Rajini Raj, a nurse at Washington Hospital Center, talks about the Patient Protection Act. (Photo via National Nurses United)After representatives of the union representing the nursing staffs at several D.C. hospitals said their ranks are inadequate to handle the number of patients their facilities take in, D.C. Council Chairman Phil Mendelson said he plans to introduce legislation to do something about those shortcomings.
Mendelson tomorrow will introduce the Patient Protection Act, which he said at a press conference will improve the quality of both the environments nurses work in and the care they provide to patients. He called the bill “common sense, today’s version of the eight-hour day.”

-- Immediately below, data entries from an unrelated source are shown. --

/-- R112. -/
def Obligations.SetWritesTheCellOrNothing : Prop :=
  (∀ c : CmdWord, (c &&& 0xFF000000FFFF0000 = 0x5000000000000000 →
      decode c = .ok (.set (c.extractLsb' 44 12).toInt (c.extractLsb' 32 12).toInt
        (c.extractLsb' 0 16))) ∧
    ((∃ x y w, decode c = .ok (.set x y w)) → c &&& 0xFF000000FFFF0000 = 0x5000000000000000)) ∧
  ∀ (x y : Int) (w : PackedColor) (s : State), ∃ t : State, exec (.set x y w) s = .next t ∧
    t = { s with pb := t.pb, responses := s.responses ++ [0] } ∧
    (inBounds x y → ∀ k, t.pb.readCell k = if k = Idx x y then w else s.pb.readCell k) ∧
    (¬ inBounds x y → t.pb = s.pb)

/-- R130; the layout of the rectangle in DATA is the spec's decision D29. -/
def Obligations.BoundsRespondsTheRectangle : Prop :=
  (∀ c : CmdWord, decode c = .ok .bounds ↔ c = 0x6000000000000000) ∧
  ∀ s : State, exec .bounds s = .next { s with responses := s.responses ++ [0x000000808] }

/-- R132; the alpha numbers 0xFF and 0x00 are the spec's decision D13, from general knowledge (log 14). -/
def Obligations.ColorAtRespondsTheColourOrAbsent : Prop :=
  (∀ c : CmdWord, (c &&& 0xFF000000FFFFFFFF = 0x7000000000000000 →
      decode c = .ok (.colorAt (c.extractLsb' 44 12).toInt (c.extractLsb' 32 12).toInt)) ∧
    ((∃ x y, decode c = .ok (.colorAt x y)) → c &&& 0xFF000000FFFFFFFF = 0x7000000000000000)) ∧
  ∀ (x y : Int) (s : State), exec (.colorAt x y) s = .next { s with
    responses := s.responses ++
      [if inBounds x y then BitVec.ofNat 33 (0xFF000000 + unpackNat (cell s.pb x y).toNat) else 0] }

/-- R133. -/
def Obligations.SetColorWritesTheQuantizedCell : Prop :=
  (∀ c : CmdWord, (c &&& 0xFF00000000000000 = 0x8000000000000000 →
      decode c = .ok (.setColor (c.extractLsb' 44 12).toInt (c.extractLsb' 32 12).toInt
        (c.extractLsb' 24 8) (c.extractLsb' 16 8) (c.extractLsb' 8 8) (c.extractLsb' 0 8))) ∧
    ((∃ x y a r g b, decode c = .ok (.setColor x y a r g b)) →
      c &&& 0xFF00000000000000 = 0x8000000000000000)) ∧
  ∀ (x y : Int) (a r g b : Byte) (s : State), ∃ t : State,
    exec (.setColor x y a r g b) s = .next t ∧
    t = { s with pb := t.pb, responses := s.responses ++ [0] } ∧
    (inBounds x y → ∀ k, t.pb.readCell k = if k = Idx x y
      then BitVec.ofNat 16 (packNat r.toNat g.toNat b.toNat) else s.pb.readCell k) ∧
    (¬ inBounds x y → t.pb = s.pb)

/-- R134, and R42, R70 for which pixel answers a request; the order of the requests, each made once, is the spec's decisions D14 and D15 (log 11). -/
def Obligations.LoadImgQuantizesTheSourceIntoTheStore : Prop :=
  (∀ c : CmdWord, decode c = .ok .loadImg ↔ c = 0x9000000000000000) ∧
  ∀ s : State, ∃ t : State, exec .loadImg s = .next t ∧
    t = { s with
      pb := t.pb, responses := s.responses ++ [0], requests := s.requests ++ rowMajor } ∧
    (∀ q : SrcRequest, cell t.pb q.sx.toNat q.sy.toNat = packedPixel (Src s.src q)) ∧
    (∀ k, 64 ≤ k → t.pb.readCell k = s.pb.readCell k)

/-- R150, R46: the frame and the store at the step of SER. That no later command changes the frame is decision D17,
and is OutputsAreNeverTakenBack. -/
def Obligations.SerEmitsTheStore : Prop :=
  (∀ c : CmdWord, decode c = .ok .ser ↔ c = 0xA000000000000000) ∧
  ∀ s : State, ∃ F : Frame, exec .ser s = .next { s with
      frames := s.frames ++ [F], responses := s.responses ++ [0] } ∧
    F.length = 128 ∧
    ∀ i < 64, F[2 * i]? = some ((s.pb.readCell i).extractLsb' 0 8) ∧
      F[2 * i + 1]? = some ((s.pb.readCell i).extractLsb' 8 8)

/-- R151. -/
def Obligations.SerzEmitsZerosAndKeepsTheStore : Prop :=
  (∀ c : CmdWord, decode c = .ok .serz ↔ c = 0xB000000000000000) ∧
  ∀ s : State, exec .serz s = .next { s with
    frames := s.frames ++ [List.replicate 128 0], responses := s.responses ++ [0] }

Nursing shortages are hardly specific to D.C., though it is a lingering problem. According to figures provided by National Nurses United—which represents employees of Children’s National Medical Center, Washington Hospital Center, and several other local hospitals—57 percent of D.C. nurses think their numbers are too few, and 60 percent say increased workloads in recent years have resulted in less-than-satisfactory attention to patients. Mendelson’s bill would mandate specific staffing levels in hopes of correcting those issues.
However, as The Washington Post points out, Mendelson has been stymied before in his attempt to do something about the quality of nursing at D.C. health facilities:
Mendelson introduced similar legislation six years ago. He said he expects opposition from the hospitals because of the perceived increase in costs.
“But I’m not convinced it will increase costs,” he said in an interview before the press conference. Improved nurse staffing leads to better-quality care, which, in turn, means fewer errors and staff turnovers, which are also expensive, he said.
Mendelson was joined at the press conference by about 200 nurses represented by National Nurses United, who recited chants of “Patients over profits.” Several nurses spoke out about improving the nurse-to-patient ratios at their hospitals.
“I have seen first-hand patients brought into the operating room unprepared for what they’re about to face because nurses in other units were short-staffed,” Bonnie Linen-Carroll, an operating room nurse at Washington Hospital Center, said. “It is a disgrace that this happens in hospitals in the capital of the richest nation in the world—but it doesn’t have to be this way.”